Strike that. Williams is no longer available since the Grand Canyon Railway is discontinuing their shuttle service to the Grand Canyon Railway Hotel. It's private property and their shuttle was the only authorized means to pick up or drop off passengers from the rail stop.

It's discussed here:

http://discuss.amtraktrains.com/index.php?/topic/71566-grand-canyon-railway-to-discontinue-amtrak-shuttle-service/

https://www.williamsnews.com/news/2017/sep/26/grand-canyon-railway-discontinue-amtrak-shuttle-se/

WILLIAMS, Ariz. — After many years of providing the only shuttle from the Williams Amtrak station to town, Grand Canyon Railway has decided to discontinue the service as of Jan. 1, 2018.

According to Bruce Brossman, director of sales and marketing for Grand Canyon Railway, the railroad has determined the shuttle service is not conducive to the operation of the railway.

He said the Railway provides van service from the Amtrak stop, which is in a remote area about three miles east of town, to Williams in the early morning hours each day.

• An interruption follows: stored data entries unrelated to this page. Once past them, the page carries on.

/-- R95: the whole-message function: the stream INIT, ABSORB for each byte, FINAL, of every message and selector, from
any phase and whatever the lanes and the buffer held, ends in DONE with the sponge's lanes and its first `dlen` bytes
on the digest port. -/
def Obligations.HashStreamComputesTheSpongeFunction : Prop :=
  ∀ (s : State) (sel : Selector) (m : List Byte) (rest : List HostInput), s.micro = none → Memory.wf s.buffer →
    s.input = hashStream sel m ++ rest →
    let rate := (blockSizeOf (variantOf sel)).toNat
    let dlen := (digestLengthOf (variantOf sel)).toNat
    ∃ t, runSteps (m.length + 2) s = .next t ∧ t.phase = .done ∧ t.input = rest ∧
      t.lanes = spongeLanes rate m (m.length / rate + 1) ∧
      t.digestPort = some (packBytes (bytesOfLanes (spongeLanes rate m (m.length / rate + 1)) dlen)) ∧
      t.output = bytesOfLanes (spongeLanes rate m (m.length / rate + 1)) dlen ∧
      t.err = s.err ∧ t.cause = s.cause

/-- R28, R88: two engines in any two states, given the same command words from an INIT onward (legal or not), agree
after every step in the lanes, `rate`, `dlen`, `phase`, in DONE the digest port and in ABSORBING `fill`, whatever
lanes and stale bytes of `block_buffer` they held; and if their `err` and `cause` were equal at the start, these are
equal too. (INIT clears neither, R21 and R106, so from unequal ones they may stay unequal.) -/
def Obligations.EnginesGivenTheSameWordsFromInitAgree : Prop :=
  ∀ (s1 s2 : State) (sel : Selector) (words : List Word) (k : Nat),
    s1.micro = none → s2.micro = none → Memory.wf s1.buffer → Memory.wf s2.buffer →
    s1.input = commandOf (.init sel) ++ words.map .command →
    s2.input = commandOf (.init sel) ++ words.map .command →
    ∃ t1 t2, runSteps (k + 1) s1 = .next t1 ∧ runSteps (k + 1) s2 = .next t2 ∧
      t1.lanes = t2.lanes ∧ t1.rate = t2.rate ∧ t1.dlen = t2.dlen ∧ t1.phase = t2.phase ∧
      (t1.phase = .done → t1.digestPort = t2.digestPort) ∧ (t1.phase = .absorbing → t1.fill = t2.fill) ∧
      (s1.err = s2.err → s1.cause = s2.cause → t1.err = t2.err ∧ t1.cause = t2.cause)

/-! ### The output sequence -/

/-- The output sequence of R93 is written by SQUEEZE and by a performed FINAL, which ends with it, and by no other
instruction. That INIT keeps it is the model's choice (log entry 10): R29, R57 and U9 leave the output unspecified
from INIT on. -/
def Obligations.OnlySqueezeAndFinalWriteTheOutput : Prop :=
  ∀ (i : Instr) (s t : State), exec i s = .next t →
    ((i = .squeeze ∨ (i = .final ∧ s.phase = .absorbing)) → t.output = bytesOfLanes t.lanes s.dlen.toNat) ∧
    (i ≠ .squeeze → ¬ (i = .final ∧ s.phase = .absorbing) → t.output = s.output)
end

Passengers are picked up around 4:30 a.m. and dropped off at the Grand Canyon Railway Hotel. Passengers then loiter in the lobby until the train leaves for the Grand Canyon at 9:30 a.m.

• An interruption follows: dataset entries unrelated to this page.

-- ==== Sys2Proof/Tests/Slice0.lean ====
section
/-! SUPPORT. Tests on fixed values, each expected result from spec/95_test_vectors.md or from the example of the
rule named, and the witnesses: for every statement with hypotheses, concrete states and operands that meet them. -/

namespace Sys2Proof.Tests

open Sys2Proof.Machine

/-! ### Helpers -/

/-- The outcome is a next state that passes the test. -/
def nextHas (r : Result) (p : State → Bool) : Bool :=
  match r with
  | .next s => p s
  | .fault _ => false
  | .refused _ => false

/-- Lanes that are zero but for those listed. -/
def lanesOf (l : List (Fin 25 × Lane)) : Lanes :=
  l.foldl (fun a c => a.set c.1.val c.2) (Vector.replicate 25 0#64)

/-- Reset, with lanes. -/
def withLanes (l : List (Fin 25 × Lane)) : State := State.reset.setLanes (lanesOf l)

/-- A state of phase ABSORBING, variant 256, all lanes 0, with its staged bytes. -/
def absorbing (fill : Byte) (b : Memory) : State :=
  ((State.reset.setPhase .absorbing).setFill fill).setBuffer b

/-- A state of phase DONE, variant 256, whose output is the digest of its lanes. -/
def finished : State := (State.reset.setPhase .done).setOutput (List.replicate 32 0#8)

/-- The host presents one word. -/
def given (w : Word) (s : State) : State := s.setInput [.command w]

/-- A command stream for the witnesses, and one word after it. -/
def stream (l : List HostInput) : State := State.reset.setInput (l ++ [.command 0x4000#16])

/-- V16's state: `A[i] = 0x0123456789ABCDEF * (i + 1)`. -/
def v16 : Lanes := Vector.ofFn fun i => 0x0123456789ABCDEF#64 * BitVec.ofNat 64 (i.val + 1)

/-! ### Decoding (R47, R55): words written out bit by bit -/

theorem test_decode_init : decodeCommand 0b0001000011100000#16 = .ok (.init 0b000011100000#12) := rfl
theorem test_decode_init_any : decodeCommand 0b0001111111111111#16 = .ok (.init 4095#12) := rfl
theorem test_decode_absorb : decodeCommand 0b0010000001100001#16 = .ok (.absorb 0b01100001#8) := rfl
theorem test_decode_final : decodeCommand 0b0011000000000000#16 = .ok .final := rfl
theorem test_decode_mix : decodeMicro ⟨0b000#3, 0⟩ = .ok .mix := rfl
theorem test_decode_theta : decodeMicro ⟨0b001#3, 0⟩ = .ok .theta := rfl
theorem test_decode_rhopi : decodeMicro ⟨0b010#3, 0⟩ = .ok .rhopi := rfl
theorem test_decode_chi : decodeMicro ⟨0b011#3, 0⟩ = .ok .chi := rfl
theorem test_decode_iota : decodeMicro ⟨0b100#3, 23⟩ = .ok (.iota 23) := rfl
theorem test_decode_pad : decodeMicro ⟨0b101#3, 0⟩ = .ok .pad := rfl
theorem test_decode_squeeze : decodeMicro ⟨0b110#3, 0⟩ = .ok .squeeze := rfl

/-- V19: the illegal words. -/
theorem test_decode_illegal :
    decodeCommand 0x0000#16 = .error .illegalOpcode ∧ decodeCommand 0x4000#16 = .error .illegalOpcode ∧
    decodeCommand 0xFFFF#16 = .error .illegalOpcode ∧ decodeCommand 0x2100#16 = .error .illegalOperand ∧
    decodeCommand 0x2F61#16 = .error .illegalOperand ∧ decodeCommand 0x3001#16 = .error .illegalOperand :=
  ⟨rfl, rfl, rfl, rfl, rfl, rfl⟩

You can now book to station "WMH", which is the Williams Holiday Inn Express. The connection is made in Flagstaff. I tried one random date in March and it showed up just fine.


----------



## MikefromCrete (Dec 13, 2017)

If you're going to the Grand Canyon you'll have to book through Flagstaff, AZ, where a new bus connection will be available.


----------



## lkw_dvm2010 (Dec 14, 2017)

well that sucks. So let me get this straight in order to go to williams to go to grand canyon we cant get off the train there, we have to get off an hour away and ride the bus from flagstaff? I really wanted to go to grand canyon but I dont know that we will do that




it makes me sad.


----------



## caravanman (Dec 14, 2017)

Either stop would have entailed a bus ride, the Williams one was just shorter. Shame that a 1 hour bus ride would put you off seeing such an amazing sight as the Grand Canyon. I travelled thousands of miles to see it...

Ed.


----------



## MikefromCrete (Dec 14, 2017)

lkw_dvm2010 said:


> well that sucks. So let me get this straight in order to go to williams to go to grand canyon we cant get off the train there, we have to get off an hour away and ride the bus from flagstaff? I really wanted to go to grand canyon but I dont know that we will do that
> 
> 
> 
> it makes me sad.


The Williams station still involved a bus ride. And once you got to Williams, there will still be a ride on the Grand Canyon Railroad or a bus to get to the Grand Canyon. So, there's not that much difference, except the bus ride is longer. The Williams station is located in the middle of nowhere, accessible only by a bus that travels a private road.


----------



## KmH (Dec 14, 2017)

Williams is only 30 miles from Flagstaff via I-40.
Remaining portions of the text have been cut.